L’INRAE ne se contente pas de produire des connaissances théoriques. "Notre mission est de les décliner de manière appliquée en tissant des liens avec le monde agricole", explique-t-il. Pour cela, l'institut a développé un modèle d'optimisation d’irrigation : Optirrig, un outil logiciel de génération, d'analyse et d'optimisation de scénarios d'irrigation. Il s'appuie sur une description simplifiée de la croissance des plantes en fonction de l'évolution des ressources en eau et en azote du sol.
L'interface graphique intuitive de cet outil devrait, bientôt, être déployée à grande échelle.
Irrigation : moins de 1 % de la surface fourragère est irriguée en France
On estime à seulement 150 000 ha (essentiellement du maïs fourrage) les surfaces fourragères irriguées en France, sur les 15 millions d'hectares de surfaces fourragères totales destinées à l'élevage tricolore, soit 1 % environ de la surface. « Pourtant l'irrigation raisonnée serait la bienvenue en élevage afin de sécuriser la production fourragère dans un contexte de changement climatique », assure André le Gall de l'Institut de l'élevage, auteur de « Consommations d'eau en élevage : entre sobriété et résilience » (août 2022) . À une échelle plus globale, la part de l'agriculture dans les prélèvements bruts d'eau bleue en France est en moyenne de 9 % (entre 2010-2019), soit 2,9 milliards de mètres cubes prélevés, dont une partie se retrouve dans les produits végétaux et animaux destinés à l'alimentation humaine. 2,3 milliards de mètres cube sont consommés par les filières agricoles, les 0,6 Mdm3 restants rejoignent le milieu duquel ils ont été prélevés.
L'affouragement au pré est de plus en plus fréquent et précoce.
Consommation d'eau en élevage : stop aux idées reçues
Le cycle de l'eau lié à l'agriculture, source Idele 2023.
Il faut 550 à 700 litres d'eau pour produire 1 kg de viande
Dans sa publication, « Quelques idées fausses sur la viande et l'élevage », l'INRAE bat en brèche des fake news souvent basées sur des simplifications ou généralisations abusives sciemment entretenues par les détracteurs de l'élevage. Non, il ne faut pas 15 000 litres d'eau pour produire un kilo de viande.
La communauté scientifique s'accorde à dire qu'il faut entre 550 et 700 l d'eau pour produire 1 kg de viande de bœuf. En eau utile, il faut 20 à 50 litres/kg dans le contexte français. L'empreinte eau des élevages laitiers est, elle, de l'ordre de 1 à 3 litres par litre de lait, loin des 150 litres fantaisistes qui circulent ici ou là.

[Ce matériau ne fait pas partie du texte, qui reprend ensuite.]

-- ==== Sys2Proof/Laws/Copies.lean ====
section
/-!
SUPPORT. Laws of tiles and copies: the checks of a tile, what `cpy` and `cpys` put in the couch's queue once their checks
pass, and the job that a change of a job's fields leaves to be found.
-/
namespace Sys2Proof.Machine

open Sys2Proof.Safety

theorem ev_tile {k : Core} {t : Nat} {e : Tile} (s : State) (c : CoreId) (h : nth k.tiles t {} = e) (f : Tile → Tile) :
   (s.setCore c k).modCore c (fun k => modTile k t f) = s.setCore c { k with tiles := setAt k.tiles t (f e) } := by
  simp [modCore_eq, modTile, h]

theorem tdef_ok {s : State} {c : CoreId} {t : Nat} (h : (nth (s.core c).tiles t {}).nch ≠ 0) : tileDefined s c t = .ok () := by
  have : ((nth (s.core c).tiles t {}).nch != 0) = true := by simpa using h
  simp [tileDefined, needD, this]
theorem tdef_no {s : State} {c : CoreId} {t : Nat} (h : (nth (s.core c).tiles t {}).nch = 0) : tileDefined s c t = .error (.trap { cause := .tile, sub := 2 }) := by
  simp [tileDefined, needD, trapD, h]
theorem terr_ok {s : State} {c : CoreId} {t : Nat} (h : (nth (s.core c).tiles t {}).err = false) : tileNoErr s c t = .ok () := by
  simp [tileNoErr, h]
theorem mask_ok {v n : Nat} (h : v < 2 ^ n) : (v / 2 ^ n == 0) = true := by
  rw [Nat.div_eq_of_lt h]; rfl
theorem mask_no {v n : Nat} (h : 2 ^ n ≤ v) : (v / 2 ^ n == 0) = false := by
  have : 0 < v / 2 ^ n := Nat.div_pos h (Nat.two_pow_pos _)
  simp; omega
theorem lt_dec {v n : Nat} (h : v < n) : (decide (v < n)) = true := by simp [h]

theorem queue_eq (s0 : State) (c : CoreId) (k : Core) (j : Job) (hk : s0.core c = k) (cnt : Nat) (hc : jobCount j = cnt) :
   queueJob s0 c j = (let s1 := s0.setCore c { dropFence k with
      jobc := (k.jobc + 1) % 65536
      jobs := ((k.jobc, if j.extent = 0 then .complete else .pending) :: k.jobs).take 64
      midc := if j.msg = 0 then k.midc else (k.midc + 1) % 65536
      ctf := k.ctf + (if cnt = 1 then 1 else 0), ctb := k.ctb + (if cnt = 2 then 1 else 0), cwait := false }
    let s2 := if c.cls = .compute then s1.modRow (rowOf c) (fun r => { r with clast := placeOf c }) else s1
    { s2 with jobs := enqueueJob s0.jobs { j with counted := cnt, prev := if j.o then (s0.jobs.reverse.find? (fun x => x.core == c && x.id == (k.jobc + 65535) % 65536)).map (·.uid) else none, mid := k.midc, since := s0.cycle }
              nextUid := s0.nextUid + 1 }) := by
  have b1 : ∀ n, bnat (cnt == n) = if cnt = n then 1 else 0 := by intro n; by_cases h : cnt = n <;> simp [bnat, h]
  simp only [queueJob, hk, hc, b1]
  rcases c with ⟨cl, ix⟩
  cases cl
  · simp only [if_true]; rfl
  · simp only [reduceCtorEq, if_false]; rfl
  · simp only [reduceCtorEq, if_false]; rfl

theorem jobCount_eq (j : Job) : jobCount j = if j.kind = .addr ∧ ¬ j.rows * j.rlen = 0 then
    (if isBulk j.dst then 2 else if j.dst < 0xB0000000 then 1 else 0) else 0 := by
  unfold jobCount
  split
  · rename_i h; simp only [h, true_and, Job.extent]
    by_cases q : j.rows * j.rlen = 0 <;> simp [q]
  · rename_i h; rw [if_neg (fun q => h q.1)]

theorem copy_ok {slab : Bool} {q t kind : Nat} {o : Bool} {d : Spec} {r : Shape} {c : CoreId} {s0 : State} {k k' : Core} {v : List Nat} (hk : s0.core c = k)
   (hv : shapeVals k r = .ok v) (hd : writeDst k .z64 d 0 = .ok k') (hd2 : okDst d = true)
   (c1 : (if slab then nth v 6 0 / 2 ^ 13 == 0 else nth v 5 0 == 0 && nth v 6 0 == 0 && nth v 7 0 == 0) = true)
   (c2 : ((if slab then kind == 0 else decide (kind < 3)) && !(kind == 1 && c.cls != .compute) && recordOk slab v) = true)
   (hb : 64 * nth v 0 0 + 64 ≤ topOf c.cls) (hp : unreadyAt k (64 * nth v 0 0) 64 = false)
   (c3 : (readLocal k (64 * nth v 0 0 + 8 * 6) 8 == 0 && readLocal k (64 * nth v 0 0 + 8 * 7) 8 == 0 && (if slab then readLocal k (64 * nth v 0 0 + 8 * 1) 8 / 2 ^ 14 == 0 else kind == 2 || readLocal k (64 * nth v 0 0 + 8 * 1) 8 == 0)) = true)
   (g0 : (readLocal k (64 * nth v 0 0 + 8 * 0) 8 % 8 == 0) = true) (g1 : (slab || kind != 2 || readLocal k (64 * nth v 0 0 + 8 * 1) 8 % 8 == 0) = true)
   (g2 : (readLocal k (64 * nth v 0 0 + 8 * 2) 8 % 8 == 0) = true) (g3 : (readLocal k (64 * nth v 0 0 + 8 * 3) 8 % 8 == 0) = true)
   (hchk : (if slab = true then
    needD (readLocal k (64 * nth v 0 0 + 8 * 1) 8 / 8 % 64 + field (nth v 6 0) 6 0 ≤ 64 && readLocal k (64 * nth v 0 0 + 8 * 1) 8 / 8 / 64 + field (nth v 6 0) 12 7 ≤ 32
      && readLocal k (64 * nth v 0 0 + 8 * 1) 8 % 8 + nth v 7 0 ≤ 8) .tile 6 (nth k.tiles t {}).base
  else if kind = 0 then copyTile s0 c t v
  else if kind = 1 then copyRing s0 c q v
  else .ok ()) = .ok ()) (hf : fenceClear k = true)
   (hctf : ∀ j : Job, j.kind = copyKind slab q t kind v → j.rows = nth v 1 0 → j.rlen = nth v 2 0 →
      j.dst = readLocal k (64 * nth v 0 0 + 8 * 1) 8 → jobCount j = 1 → k.ctf < 65535)
   (hctb : ∀ j : Job, j.kind = copyKind slab q t kind v → j.rows = nth v 1 0 → j.rlen = nth v 2 0 →
      j.dst = readLocal k (64 * nth v 0 0 + 8 * 1) 8 → jobCount j = 2 → k.ctb < 65535) (hq : mayQueue s0 c = true) :
  copyOp slab q t kind o d r c s0 = dstZ (queueJob s0 c { uid := s0.nextUid, couch := couchOf c, core := c, id := k.jobc, kind := copyKind slab q t kind v, o := o
                                                          rows := nth v 1 0, rlen := nth v 2 0, dstr := nth v 3 0, doff := nth v 4 0, src := readLocal k (64 * nth v 0 0 + 8 * 0) 8, dst := readLocal k (64 * nth v 0 0 + 8 * 1) 8
                                                          sstr := toSigned 64 (readLocal k (64 * nth v 0 0 + 8 * 2) 8), mbx := readLocal k (64 * nth v 0 0 + 8 * 3) 8, msg := readLocal k (64 * nth v 0 0 + 8 * 4) 8, mdata := readLocal k (64 * nth v 0 0 + 8 * 5) 8, mid := 0, off := k.pc - 20
                                                          obj := (pcPlace s0 c k).1, ctx := k.ctx, ch := k.channel, cmid := firstMid k k.channel, firing := k.firings }) c d k.jobc := by
  have hd' : dstZ s0 c d 0 = .ok (s0.setCore c k') := dstZ_ok (by rw [hk]; exact hd)
  have e1 : decide (64 * nth v 0 0 + 64 ≤ topOf c.cls) = true := by simp [hb]
  have e3 : ∀ j : Job, j.kind = copyKind slab q t kind v → j.rows = nth v 1 0 → j.rlen = nth v 2 0 →
      j.dst = readLocal k (64 * nth v 0 0 + 8 * 1) 8 → (!(jobCount j == 1) || decide (k.ctf < 65535)) = true := by
    intro j a b c d
    by_cases h : jobCount j = 1
    · simp [hctf j a b c d h]
    · simp [h]
  have e4 : ∀ j : Job, j.kind = copyKind slab q t kind v → j.rows = nth v 1 0 → j.rlen = nth v 2 0 →
      j.dst = readLocal k (64 * nth v 0 0 + 8 * 1) 8 → (!(jobCount j == 2) || decide (k.ctb < 65535)) = true := by
    intro j a b c d
    by_cases h : jobCount j = 2
    · simp [hctb j a b c d h]
    · simp [h]
  have e2 : (!unreadyAt k (64 * nth v 0 0) 64) = true := by rw [hp]; rfl
  unfold copyOp
  simp only [hk, hv, ofCore, needD_true c1, needD_true c2, needD_true hd2, hd', needD_true e1, untilD_true e2, needD_true c3, needD_true g0, needD_true g1, needD_true g2, needD_true g3, bind, Except.bind, hchk, untilD_true hf, untilD_true hq, e3, e4, untilD_true rfl]
  cases slab
  · by_cases k0 : kind = 0
    · simp only [Bool.false_eq_true, if_false, k0, if_true] at hchk ⊢; rw [hchk]
    · by_cases k1 : kind = 1
      · subst k1; simp only [Bool.false_eq_true, if_false, k0, if_true] at hchk ⊢; rw [hchk]
      · simp only [Bool.false_eq_true, if_false, k0, k1]
  · simp only [if_true] at hchk ⊢; rw [hchk]

theorem find_mod {s s' : State} {u : Nat} {j : Job} {f : Job → Job} (h : findJob s u = some j) (hf : ∀ x, (f x).uid = x.uid) (hj : s'.jobs = s.jobs.map (fun y => if y.uid == u then f y else y)) :
   findJob s' u = some (f j) := by
  simp only [findJob] at *
  rw [hj]
  generalize s.jobs = l at h
  induction l with
  | nil => simp at h
  | cons x l ih =>
    simp only [List.map_cons, List.find?_cons] at h ⊢
    by_cases q : (x.uid == u) = true
    · simp only [q, if_true, hf] at h ⊢; injection h with h; rw [h]
    · have q' : (x.uid == u) = false := by simpa using q
      simp only [q', Bool.false_eq_true, if_false] at h ⊢; exact ih h

end Sys2Proof.Machine
end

L'intelligence artificielle pourrait consommer 4,2 à 6,6 milliards de mètres cubes d’eau en 2027
À titre de comparaison, on estime que la production d'un smartphone nécessite environ 2 500 litres d'eau. En moyenne, lorsqu'elle est présente dans le produit, la batterie, souvent composée de métaux rares, représente 40 % de cette empreinte (il faut 67 litres pour en extraire 1 gramme de métaux rares). L'intelligence artificielle est beaucoup plus gourmande en eau. En effet, selon un rapport du Conseil Économique, Social et Environnemental (CESE), développer et entraîner ChatGPT-3 a demandé 700 000 l d’eau et ce chatbot consomme près un demi-litre d'eau pour générer 10 à 50 réponses.
À ce rythme, l’OCDE estime que l’IA pourrait consommer 4,2 à 6,6 milliards de mètres cubes d’eau en 2027, soit la moitié de ce que prélève tous les ans le Royaume-Uni.